That stuff is shite! Get some Old Mout scrumpy!

----------


## Spook

Speights getting tipped down the throat here tonight...that's what the man dropped off to let him and his boy go for a possum shoot tonight

----------


## Chris

Bloody lollie water Toby .Harden up go get a beer ffs.

----------


## Toby

I will soon, Mum and dad didn't like it and I can't just let it go to waste.

----------


## Chris

Might make good drain cleaner

----------


## Neckshot

What a bunch of alkies

----------


## BRADS

Toby mate get some scrumpy cider and have a game of scrumpy hands :Have A Nice Day: 
You'll be in good form tomorrow

----------


## BRADS

> What a bunch of alkies


Are you sick?

----------


## Spook

> I will soon, Mum and dad didn't like it and I can't just let it go to waste.


Good to see a man prepared to drink the slops in a no waste household

----------


## kokako

> Toby mate get some scrumpy cider and have a game of scrumpy hands
> You'll be in good form tomorrow


How do you take a dump when playing Scrumpy Hands? Can you nominate someone to wipe?

----------


## veitnamcam

I got offered a taste test of some rtd whisky when picking up some beers. I said "is it sweet ?" she said "what do you usually drink?" i said "beer or whiskey" she said "you won't like it then" :Grin: 
Its spos to be whiskey but if you drink whisky you won't like it  :Grin:  :Grin:  :Grin:  :Grin: 

Sent from my GT-S5360T using Tapatalk 2

----------


## .22-250 everything

We had a party last week. I cleaning up the leftovers... Speights, Tui, becks, wild buck...

----------


## BRADS

> How do you take a dump when playing Scrumpy Hands? Can you nominate someone to wipe?
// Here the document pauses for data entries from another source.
/-- A unit lost to a partition (R278, Table 9.4). -/
inductive Loss where
  | none
  | core (site : Nat)
  | terrace (t : Nat)
  | field (f : Nat)
  | member (addr : Nat)
  deriving DecidableEq, Repr

/-- What a fault report names (Tables 3.11, 6.7, 7.11, 7.12, 8.6 and the events of Table 9.2). -/
inductive FaultWhat where
  | core (kind : BitVec 8) (site : Nat)
  | colFault (col : Nat)
  | reduction (id : Nat)
  | engine (kind : Nat) (field : Nat)
  | fabric (kind : Nat) (port : Nat)
  | meshLink (field : Nat) (quad : Nat)
  | tickLost (field : Nat)
  | lost
  | alarm
  deriving DecidableEq, Repr

/-- A fault of a partition as reported to firmware (R277, R278). -/
structure FaultReport where
  part : Nat
  what : FaultWhat
  loss : Loss := .none
  addr : Nat := 0
  deriving DecidableEq, Repr

/-- A region as a snapshot holds it: handle, shape and the bytes of its areas (R280, R282). -/
structure GenRegion where
  handle : W32 := 0
  kind : Nat := 1
  len : Nat := 0
  efmt : Nat := 0
  sfmt : Nat := 0
  master : Bool := false
  nslot : Nat := 0
  sbf16 : Nat := 0
  areas : List (Tab Byte) := []
  deriving DecidableEq, Repr

/-- The partition state record of a snapshot (R280). -/
structure PartRec where
  step : W64 := 0
  seed : W64 := 0
  epoch : W16 := 0
  members : List Member := []
  powers : List (Nat × Nat × Vector W32 4) := []
  rates : List (Nat × Nat × W32 × W32) := []
  ws : List (Nat × Nat × WsSlot) := []
  bindings : List (Nat × Nat × Bool × Bool) := []
  intakePos : Nat := 0
  detour : Nat × Nat := (0, 0)
  deriving DecidableEq, Repr

/-- A snapshot generation and the places that hold a copy of it (R285, R288, R289). -/
structure Gen where
  id : W64 := 0
  confirmed : Bool := false
  jobValid : Bool := false
  near : Bool := false
  shelf : Bool := false
  store : Bool := false
  own : Bool := false
  regions : List GenRegion := []
  rec_ : PartRec := {}
  deriving DecidableEq, Repr

/-- SNAP_POLICY's parameters (R312). -/
structure SnapPolicy where
  mode : Nat := 0
  k : Nat := 1
  m0 : Nat := 1
  n : Nat := 1
  nMax : Nat := 1
  rate : Nat := 0
  target : Nat := 0xFF
  storeEvery : Nat := 1
  deriving DecidableEq, Repr

inductive SnapPhase where
  | idle | held | copying | confirming | restoring
  deriving DecidableEq, Repr

/-- A retrace record (Table 9.8). -/
structure Retrace where
  step : W64 := 0
  snapId : W64 := 0
  seed : W64 := 0
  hash : Nat := 0
  detour : Nat × Nat := (0, 0)
  siteMap : List (Nat × Nat) := []
  epoch : W16 := 0
  memberGen : Nat := 0
  shards : List W64 := []
  firstTick : BitVec 48 := 0
  ticks : Nat := 0
  deriving DecidableEq, Repr

/-- A recovery in progress (R278, R293). -/
structure Recovery where
  active : Bool := false
  reports : List FaultReport := []
  losses : List Loss := []
  path : Nat := 0
  source : Nat := 0
  startCyc : W64 := 0
  march : List Nat := []
  spares : List (Nat × Nat) := []
  gen : Option W64 := none
  detour : Option (Nat × Nat) := none
  ready : Bool := false
  deriving DecidableEq, Repr

/-- A retrace under way in its target (R310): what stood loaded there before, the generation restored, the source, and the first
tick of every step replayed. -/
structure Replay where
  plan : Option Plan := none
  detour : Nat × Nat := (0, 0)
  level : Nat := 0
  remap : List (Nat × Nat) := []
  members : List Member := []
  gen : W64 := 0
  src : Nat := 0
  last : W64 := 0
  begun : List (W64 × BitVec 48) := []
  deriving DecidableEq, Repr

/-- A past fault of the partition, for the rows of Table 9.2 that act on a second occurrence. -/
structure PastFault where
  what : FaultWhat
  addr : Nat := 0
  step : W64 := 0
  deriving DecidableEq, Repr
You just don't  :Have A Nice Day: 
You also find taking a slash interesting :Have A Nice Day:

----------


## Dougie

> We had a party last week. I cleaning up the leftovers... Speights, Tui, becks, wild buck...


Why weren't we invited??! Make some beer bread for your missus tomorrow morning  :Have A Nice Day:

----------


## Timmay

Vodka and soda water with lemon and mint. May sound gay but it is tasty

----------


## Raging Bull

Whats this pink-cider shit Toby? 

Get a real brew. 

Stewarts Brewing Co. - Dark Lager "Grain Reaper" (not officially released yet)
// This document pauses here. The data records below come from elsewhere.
-- ==== Sys2Proof/Machine/State.lean ====
section
/-! DEFINITION. The state of the EZA-4896 module: every register, buffer, queue, counter and mode that the spec gives it,
the packets in flight on its networks, and the queue of commands that wait. -/

namespace Sys2Proof.Machine

open Sys2Proof

/-- State of a core site (R11, Table 0.4). -/
inductive SiteSt where
  | fused | enabled | spare | retired
  deriving DecidableEq, Repr

/-- Messages between modules (Table 8.2 kinds, R242 to R290). -/
inductive ModMsg where
  | heartbeat
  | data (f : FabFlit)
  | linkState (links : List (Nat × Nat × Nat × Nat))
  | epochAdvance (epoch : W16)
  | fence (epoch : W16)
  | permuteDone
  | ready
  | jobStop
  | restart
  | pairing (feed reserve : Nat) (force : Bool)
  | pairingReply (feed : Nat) (status : W16)
  | snapBegin (part : Nat) (id : W64) (size : Nat) (pol : SnapPolicy)
  | snapRecord (part : Nat) (id : W64) (rec_ : PartRec)
  | confirm (part : Nat) (id : W64)
  | jobValid (part : Nat) (id : W64)
  | shelfDone (part : Nat) (id : W64) (stored : Bool)
  | generationLoss (part : Nat) (ids : List W64) (room : Nat)
  | snapAnnounce (part : Nat) (step : W64)
  | unit (part u : Nat) (epoch : W16) (bytes : List Byte) (digest : W64)
  | contrib (region unit : Nat)
  | resultDigest (part : Nat) (coll : W16) (digest : W64)
  | join (part : Nat) (m : Member)
  | joinRefused (part : Nat)
  | params (part : Nat) (regions : List GenRegion)
  | region (part : Nat) (id : W64) (r : GenRegion) (digest : W64)
  deriving DecidableEq, Repr

/-- What leaves the module or one of its units, newest first in `State.out`: replies, interrupts, messages and
signals on pins. -/
inductive Output where
  | reply (r : Reply)
  | hostWrite (agent : Nat) (addr : W64) (bytes : List Byte)
  | msix (agent vec : Nat)
  | flit (port : Nat) (m : ModMsg)
  | module_ (dst : Nat) (m : ModMsg)
  | meshFlit (kind : Nat) (dst : Nat) (args : List Nat)
  | bar (agent : Nat) (value : W64)
  | mctp (code : Nat) (args : List Nat)
  | pldm (type code : Nat) (args : List Nat)
  | spdm (agent : Nat) (code : Nat) (args : List Nat)
  | roce (port : Nat) (op : RoceOp)
  | eth (port : Nat) (code : Nat)
  | event (agent code : Nat) (args : List Nat)
  deriving DecidableEq, Repr

/-- The module. -/
structure State where
  cores : Tab Core := []
  fields : Tab Field := []
  sites : Tab SiteSt := []
  tg : TickGen := {}
  cols : Tab Col := []
  arrivals : List Arrival := []
  res : List ResFlit := []
  parts : Vector Part 16 := Vector.replicate 16 {}
  fab : Fab := {}
  pwr : Pwr := {}
  div : Divider := {}
  rck : Rck := {}
  host : HostIf := {}
  fw : Fw := {}
  sec : Sec := {}
  mesh : List MeshPkt := []
  out : List Output := []
  freeCtr : Nat := 0
  pending : List Instr := []
  deriving DecidableEq, Repr

/-- Reasons for a fault of the model. -/
inductive Fault where
  /-- Raised by no command today: kept for an access to an address that the spec says does not exist. Safe. -/
  | noSuchAddress (addr : Nat)
  deriving DecidableEq, Repr

/-- Reasons for a refusal. -/
inductive Refusal where
  /-- Raised by Dispatch for a command that has no meaning yet. Safe: no claim about the command can be proved. -/
  | notModelled (mnemonic : String)
  deriving DecidableEq, Repr

/-- The Spare sites of a module as it leaves manufacturing (R12): core indices 60 to 63 of every field (DESIGN CHOICE: the
manual gives the number and not the sites; log entry 5). -/
def spareSites : Tab SiteSt := (List.range 48).flatMap (fun f => (List.range 4).map (fun i => (64 * f + 60 + i, .spare)))

/-- The module in its power-on reset (Table 11.2, code 1), which it holds until RESET_RELEASE: every register at its reset
value. What manufacture wrote into OTP is left open. -/
def State.reset : State :=
  { sites := spareSites
    rck := { held := some 1 }
    sec := { ident := { moduleId := Config.moduleId, fwKeys := #v[Config.fwKeyHash 0, Config.fwKeyHash 1], mfgKey := Config.mfgKeyHash } } }

end Sys2Proof.Machine
end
Link: About | Stewart Brewing CompanyStewart Brewing Company

----------


## kiwijames

> Vodka and soda water with lemon and mint. May sound gay but it is tasty


Good call. Soda water has to be the best mixer. It's great with rum too. No Coke guts the next morning also. 

Tea tonight for me. Maybe a scotch if I can get off the couch.

----------


## Toby

> Whats this pink-cider shit Toby? 
> 
> Get a real brew.


Done

----------


## sakokid

dougie my wife felt abit like that and ended with a baby boy! :Grin:  drinking nothing here, prob a tea later with my gingernut1

----------


## Dundee

Beersies when I get home from checking jerseys :Have A Nice Day:

----------


## Maca49

> You just don't 
> You also find taking a slash interesting


need a Dog, same one you give a friend that's broken both wrists

----------


## Toby

> Toby mate get some scrumpy cider and have a game of scrumpy hands
> You'll be in good form tomorrow


Whats scrumpy hands?

----------


## BRADS

> Whats scrumpy hands?


Two 1.25l bottles of scrumpy, throw the lids away, Duck tape em to your hands and game on :Thumbsup:

----------


## Raging Bull

> Whats scrumpy hands?

----------


## sakokid

nice pic! I would check that dude at the back with the beard.....he may have a bomb! :Psmiley:

----------


## Toby

Is it first to finish wins?

----------


## Raging Bull

> nice pic! I would check that dude at the back with the beard.....he may have a bomb!


Internet photo haha.

----------


## BRADS

> Is it first to finish wins?


You catch on fast mate :Have A Nice Day:

----------


## kokako

> Is it first to finish wins?


Of the first to be alive in the morning!

----------


## Dougie

Half time Milos! Let's hope I'm not hapu just yet *Sakokid*!

----------


## Chris

> nice pic! I would check that dude at the back with the beard.....he may have a bomb!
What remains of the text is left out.